Stored items:
== Segment start ==

/-! ### Errors, the Lamplighter, resets -/

/-- 15 R413, R414, R416 to R418, R423, R426, R427, R429; 17 R476, R477: an error sets its bit and enters its island's queue; the ring
writer takes the oldest record and gives it the next SEQ; an export copies records for its partition, or counts them when
its ring is full; beacons count; a hang restarts the Lamplighter and the third within 10 s makes the watchdog give up.
RESET_CMD starts a reset of its level, or joins one that holds its scope; a missed bound starts the next level; level 5
asks for a power cycle; a fatal stop freezes the engines and the host link and begins a dump. -/
def Obligations.ErrorsAndResets : Prop :=
  ∀ (s : State) (src : RegSrc) (v : W64) (sc n : Nat) (island : Byte) (pt : BitVec 6) (hc : HostCpl),
    let level := v.toNat % 8
    let target := v.toNat / 2 ^ 32 % 2 ^ 20
    let x := exportOf s pt.toNat
    (∀ p b f, p < 154 → b < 64 → (regGet (logErr s p b f) (rk p 0x20)).getLsbD b = true ∧
      (regGet s (rk p 0x20) ≠ 0 → regGet (logErr s p b f) (rk p 0x30) = regGet s (rk p 0x30))) ∧
    (∀ r cap rest, s.power.mainOn = true → tget [] s.errs.queues island.toNat = (r, cap) :: rest → ∃ t,
      exec (.errorRecordWrite island) s = .next t ∧ tget [] t.errs.queues island.toNat = rest ∧
      tfind t.errs.ring (s.errs.seq.toNat % 262144) = some { r with seq := s.errs.seq } ∧ t.errs.seq = s.errs.seq + 1 ∧
      ∀ p, cap = some p → (regGet t (rk p 0x30)).extractLsb' 32 32 = s.errs.seq) ∧
    (lampServes s = true → x.enabled = true → frozen s = false → (s.errs.seq - x.next).toNat ≤ 262144 →
      ∀ r, nextRecord s pt.toNat = some r →
      (x.full = true → exec (.recordExport pt hc) s = .next (logEvt (dropExport
        (setExport s pt.toNat (fun x => { x with next := r.seq + 1 })) pt.toNat 1) pLMP 0)) ∧
      (x.full = false → x.ring.getLsbD 63 = false → x.cfg.getLsbD 42 = false → x.cfg.getLsbD 54 = false → ∀ y t,
        runEng (writeDva (exportWho pt.toNat x) .l2 (bits x.ring.toNat 6 51 * 64 + 64 * (x.head.toNat % 2 ^ x.n))
          (recordBytes r)) s = some (.ok y, t) → exportOf t pt.toNat = x →
        ∃ u, exec (.recordExport pt hc) s = .next u ∧ u = { t with errs := u.errs } ∧
          exportOf u pt.toNat = { x with next := r.seq + 1, head := x.head + 1 })) ∧
    (lampServes s = true → s.lamp.booting = false → ∃ t, exec .beacon s = .next t ∧ t.lamp.beacon = s.lamp.beacon + 1 ∧
      ∀ k < 2, ∃ rest, Out.frame 1 k none 0 [.bytes (leBytes 8 (s.lamp.beacon + 1).toNat ++ rest)] ∈ t.out) ∧
    (s.power.mainOn = true → s.lamp.booting = false → s.lamp.gaveUp = false → ∀ within : Bool,
      let k := if within then s.lamp.hangs + 1 else 1
      (3 ≤ k → ∃ t, exec (.watchdogHang within) s = .next t ∧ t.lamp.gaveUp = true ∧ t.lamp.restarting = false ∧
        t.power.alert.getLsbD 2 = true) ∧
      (k < 3 → ∃ t, exec (.watchdogHang within) s = .next t ∧ t.lamp.gaveUp = false ∧ t.lamp.restarting = true ∧
        t.power.alert.getLsbD 1 = true ∧ (s.lamp.restarts ≠ 255 → t.lamp.restarts = s.lamp.restarts + 1))) ∧
    (s.lamp.restarting = true → s.lamp.heldWrites = [] → exec .lamplighterResume s = .next (settle (emit
      ((s.setLamp (fun l => { l with restarting := false })).setMon (fun m => { m with sessions := [] }))
      (.serialBanner s.lamp.beacon)))) ∧
    (n < 32 → ∀ (int : Bool) (g : Option Nat), int = true ∨ copyHolds s n = true →
      exec (.copyEngineHang n int g) s = .next (suspectReplay s n (if int then stUncorr else stReset) g)) ∧
    (src.ok = true → mayReset s src level target = true → s.lamp.gaveUp = false →
      (level = 1 → exec (.contextReset src v) s = .next (beginReset s 1 target false false)) ∧
      (level = 2 → target < 96 → exec (.engineReset src v) s = .next (beginReset s 2 target false false)) ∧
      (level = 3 → target < 64 → exec (.partitionReset src v) s = .next (beginReset s 3 target false false)) ∧
      (level = 4 → exec (.computeReset src v) s = .next (beginReset s 4 target (v.getLsbD 3) (v.getLsbD 4))) ∧
      (level = 5 → ∃ t, exec (.powerCycleRequest src v) s = .next t ∧ t.power.cycleReq = true ∧
        t.power.alert.getLsbD 4 = true ∧ t.lamp.running = s.lamp.running)) ∧
    (src.ok = true → level ∈ [1, 2, 3, 4] → mayReset s src level target = false →
      ∀ i, (level, i) ∈ [(1, (.contextReset src v : Instr)), (2, .engineReset src v), (3, .partitionReset src v),
        (4, .computeReset src v)] → exec i s = .next (refuse s pTOP 1 0x100)) ∧
    (∀ lv tg (re ma : Bool), let r : Running := ⟨lv, tg, re, ma, false⟩
      (s.lamp.running.any (fun y => scopeHolds s y lv tg) = true → beginReset s lv tg re ma =
        setResetStat (s.setLamp (fun l => { l with running := l.running ++ [{ r with taken := true }] })) true lv 0 tg) ∧
      (s.lamp.running = [] → beginReset s lv tg re ma =
        settle (resetActs (setResetStat (s.setLamp (fun l => { l with running := [r] })) true lv 0 tg) lv tg re ma))) ∧
    (sc < 64 → ((resetActs s 2 sc false false).sconce sc).resetting = true) ∧
    (n < 32 → n ∈ (resetActs s 2 (64 + n) false false).work.copyReset) ∧
    (pt ∈ (resetActs s 3 pt.toNat false false).work.partReset) ∧
    (sc < 64 → ByPf s src (pSCN sc) →
      (∀ on, exec (.quiesce src sc on) s = .next (settle (s.setSconce sc (fun c => { c with quiesce := on })))) ∧
      exec (.sconceReset src sc) s = .next (beginReset s 2 sc false false)) ∧
    (∀ r : Running, s.lamp.running.find? (fun y => y.level == r.level && y.target == r.target && !y.taken) = some r →
      let u := (logErr s pTOP 0 { status := stReset }).setLamp (fun l =>
        { l with escalated := if l.escalated = 255 then 255 else l.escalated + 1 })
      (r.level = 2 → r.target < 64 → exec (.resetOverrun r.level r.target) s =
        .next (settle (autoReset u 3 (sconceOwner s r.target).toNat false))) ∧
      (r.level = 2 → 64 ≤ r.target → exec (.resetOverrun r.level r.target) s = .next (settle (autoReset u 4 0 false))) ∧
      (r.level = 3 → exec (.resetOverrun r.level r.target) s = .next (settle (autoReset u 4 0 false)))) ∧
    (∀ c : Byte, 2 ≤ c.toNat → c.toNat ≤ 5 → s.power.mainOn = true → s.lamp.dump = none → ∃ t d,
      exec (.fatalStop c) s = .next t ∧ t.lamp.fatal = true ∧ t.host.stopped = true ∧ frozen t = true ∧
      t.power.alert.getLsbD 3 = true ∧ t.lamp.dump = some d ∧ d.cause = c ∧ d.status = stUncorr ∧
      ∀ k, (t.port k).state = if (s.port k).state = 0 then 0 else 5)
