-- ==== Sys2Proof/Laws/Exec.lean ====
section
/-! SUPPORT. `exec` of each command is its meaning: one equation per constructor, so that a proof about a command
rewrites with its equation and never unfolds `exec`. -/
namespace Sys2Proof.Laws
open Sys2Proof Machine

== Segment end ==

# PROBLEM STATEMENT
Exactly as written above, reproduce all of the entries.

# RESPONSE BELOW
/-! ### Errors, the Lamplighter, resets -/

/-- 15 R413, R414, R416 to R418, R423, R426, R427, R429; 17 R476, R477: an error sets its bit and enters its island's queue; the ring
writer takes the oldest record and gives it the next SEQ; an export copies records for its partition, or counts them when
its ring is full; beacons count; a hang restarts the Lamplighter and the third within 10 s makes the watchdog give up.
RESET_CMD starts a reset of its level, or joins one that holds its scope; a missed bound starts the next level; level 5
asks for a power cycle; a fatal stop freezes the engines and the host link and begins a dump. -/
def Obligations.ErrorsAndResets : Prop :=
  ∀ (s : State) (src : RegSrc) (v : W64) (sc n : Nat) (island : Byte) (pt : BitVec 6) (hc : HostCpl),
    let level := v.toNat % 8
    let target := v.toNat / 2 ^ 32 % 2 ^ 20
    let x := exportOf s pt.toNat
    (∀ p b f, p < 154 → b < 64 → (regGet (logErr s p b f) (rk p 0x20)).getLsbD b = true ∧
      (regGet s (rk p 0x20) ≠ 0 → regGet (logErr s p b f) (rk p 0x30) = regGet s (rk p 0x30))) ∧
    (∀ r cap rest, s.power.mainOn = true → tget [] s.errs.queues island.toNat = (r, cap) :: rest → ∃ t,
      exec (.errorRecordWrite island) s = .next t ∧ tget [] t.errs.queues island.toNat = rest ∧
      tfind t.errs.ring (s.errs.seq.toNat % 262144) = some { r with seq := s.errs.seq } ∧ t.errs.seq = s.errs.seq + 1 ∧
      ∀ p, cap = some p → (regGet t (rk p 0x30)).extractLsb' 32 32 = s.errs.seq) ∧
    (lampServes s = true → x.enabled = true → frozen s = false → (s.errs.seq - x.next).toNat ≤ 262144 →
      ∀ r, nextRecord s pt.toNat = some r →
      (x.full = true → exec (.recordExport pt hc) s = .next (logEvt (dropExport
        (setExport s pt.toNat (fun x => { x with next := r.seq + 1 })) pt.toNat 1) pLMP 0)) ∧
      (x.full = false → x.ring.getLsbD 63 = false → x.cfg.getLsbD 42 = false → x.cfg.getLsbD 54 = false → ∀ y t,
        runEng (writeDva (exportWho pt.toNat x) .l2 (bits x.ring.toNat 6 51 * 64 + 64 * (x.head.toNat % 2 ^ x.n))
          (recordBytes r)) s = some (.ok y, t) → exportOf t pt.toNat = x →
        ∃ u, exec (.recordExport pt hc) s = .next u ∧ u = { t with errs := u.errs } ∧
          exportOf u pt.toNat = { x with next := r.seq + 1, head := x.head + 1 })) ∧
    (lampServes s = true → s.lamp.booting = false → ∃ t, exec .beacon s = .next t ∧ t.lamp.beacon = s.lamp.beacon + 1 ∧
      ∀ k < 2, ∃ rest, Out.frame 1 k none 0 [.bytes (leBytes 8 (s.lamp.beacon + 1).toNat ++ rest)] ∈ t.out) ∧
    (s.power.mainOn = true → s.lamp.booting = false → s.lamp.gaveUp = false → ∀ within : Bool,
      let k := if within then s.lamp.hangs + 1 else 1
      (3 ≤ k → ∃ t, exec (.watchdogHang within) s = .next t ∧ t.lamp.gaveUp = true ∧ t.lamp.restarting = false ∧
        t.power.alert.getLsbD 2 = true) ∧
      (k < 3 → ∃ t, exec (.watchdogHang within) s = .next t ∧ t.lamp.gaveUp = false ∧ t.lamp.restarting = true ∧
        t.power.alert.getLsbD 1 = true ∧ (s.lamp.restarts ≠ 255 → t.lamp.restarts = s.lamp.restarts + 1))) ∧
    (s.lamp.restarting = true → s.lamp.heldWrites = [] → exec .lamplighterResume s = .next (settle (emit
      ((s.setLamp (fun l => { l with restarting := false })).setMon (fun m => { m with sessions := [] }))
      (.serialBanner s.lamp.beacon)))) ∧
    (n < 32 → ∀ (int : Bool) (g : Option Nat), int = true ∨ copyHolds s n = true →
      exec (.copyEngineHang n int g) s = .next (suspectReplay s n (if int then stUncorr else stReset) g)) ∧
    (src.ok = true → mayReset s src level target = true → s.lamp.gaveUp = false →
      (level = 1 → exec (.contextReset src v) s = .next (beginReset s 1 target false false)) ∧
      (level = 2 → target < 96 → exec (.engineReset src v) s = .next (beginReset s 2 target false false)) ∧
      (level = 3 → target < 64 → exec (.partitionReset src v) s = .next (beginReset s 3 target false false)) ∧
      (level = 4 → exec (.computeReset src v) s = .next (beginReset s 4 target (v.getLsbD 3) (v.getLsbD 4))) ∧
      (level = 5 → ∃ t, exec (.powerCycleRequest src v) s = .next t ∧ t.power.cycleReq = true ∧
        t.power.alert.getLsbD 4 = true ∧ t.lamp.running = s.lamp.running)) ∧
    (src.ok = true → level ∈ [1, 2, 3, 4] → mayReset s src level target = false →
      ∀ i, (level, i) ∈ [(1, (.contextReset src v : Instr)), (2, .engineReset src v), (3, .partitionReset src v),
        (4, .computeReset src v)] → exec i s = .next (refuse s pTOP 1 0x100)) ∧
    (∀ lv tg (re ma : Bool), let r : Running := ⟨lv, tg, re, ma, false⟩
      (s.lamp.running.any (fun y => scopeHolds s y lv tg) = true → beginReset s lv tg re ma =
        setResetStat (s.setLamp (fun l => { l with running := l.running ++ [{ r with taken := true }] })) true lv 0 tg) ∧
      (s.lamp.running = [] → beginReset s lv tg re ma =
        settle (resetActs (setResetStat (s.setLamp (fun l => { l with running := [r] })) true lv 0 tg) lv tg re ma))) ∧
    (sc < 64 → ((resetActs s 2 sc false false).sconce sc).resetting = true) ∧
    (n < 32 → n ∈ (resetActs s 2 (64 + n) false false).work.copyReset) ∧
    (pt ∈ (resetActs s 3 pt.toNat false false).work.partReset) ∧
    (sc < 64 → ByPf s src (pSCN sc) →
      (∀ on, exec (.quiesce src sc on) s = .next (settle (s.setSconce sc (fun c => { c with quiesce := on })))) ∧
      exec (.sconceReset src sc) s = .next (beginReset s 2 sc false false)) ∧
    (∀ r : Running, s.lamp.running.find? (fun y => y.level == r.level && y.target == r.target && !y.taken) = some r →
      let u := (logErr s pTOP 0 { status := stReset }).setLamp (fun l =>
        { l with escalated := if l.escalated = 255 then 255 else l.escalated + 1 })
      (r.level = 2 → r.target < 64 → exec (.resetOverrun r.level r.target) s =
        .next (settle (autoReset u 3 (sconceOwner s r.target).toNat false))) ∧
      (r.level = 2 → 64 ≤ r.target → exec (.resetOverrun r.level r.target) s = .next (settle (autoReset u 4 0 false))) ∧
      (r.level = 3 → exec (.resetOverrun r.level r.target) s = .next (settle (autoReset u 4 0 false)))) ∧
    (∀ c : Byte, 2 ≤ c.toNat → c.toNat ≤ 5 → s.power.mainOn = true → s.lamp.dump = none → ∃ t d,
      exec (.fatalStop c) s = .next t ∧ t.lamp.fatal = true ∧ t.host.stopped = true ∧ frozen t = true ∧
      t.power.alert.getLsbD 3 = true ∧ t.lamp.dump = some d ∧ d.cause = c ∧ d.status = stUncorr ∧
      ∀ k, (t.port k).state = if (s.port k).state = 0 then 0 else 5)
-- ==== Sys2Proof/Laws/Exec.lean ====
section
/-! SUPPORT. `exec` of each command is its meaning: one equation per constructor, so that a proof about a command
rewrites with its equation and never unfolds `exec`. -/
namespace Sys2Proof.Laws
open Sys2Proof Machine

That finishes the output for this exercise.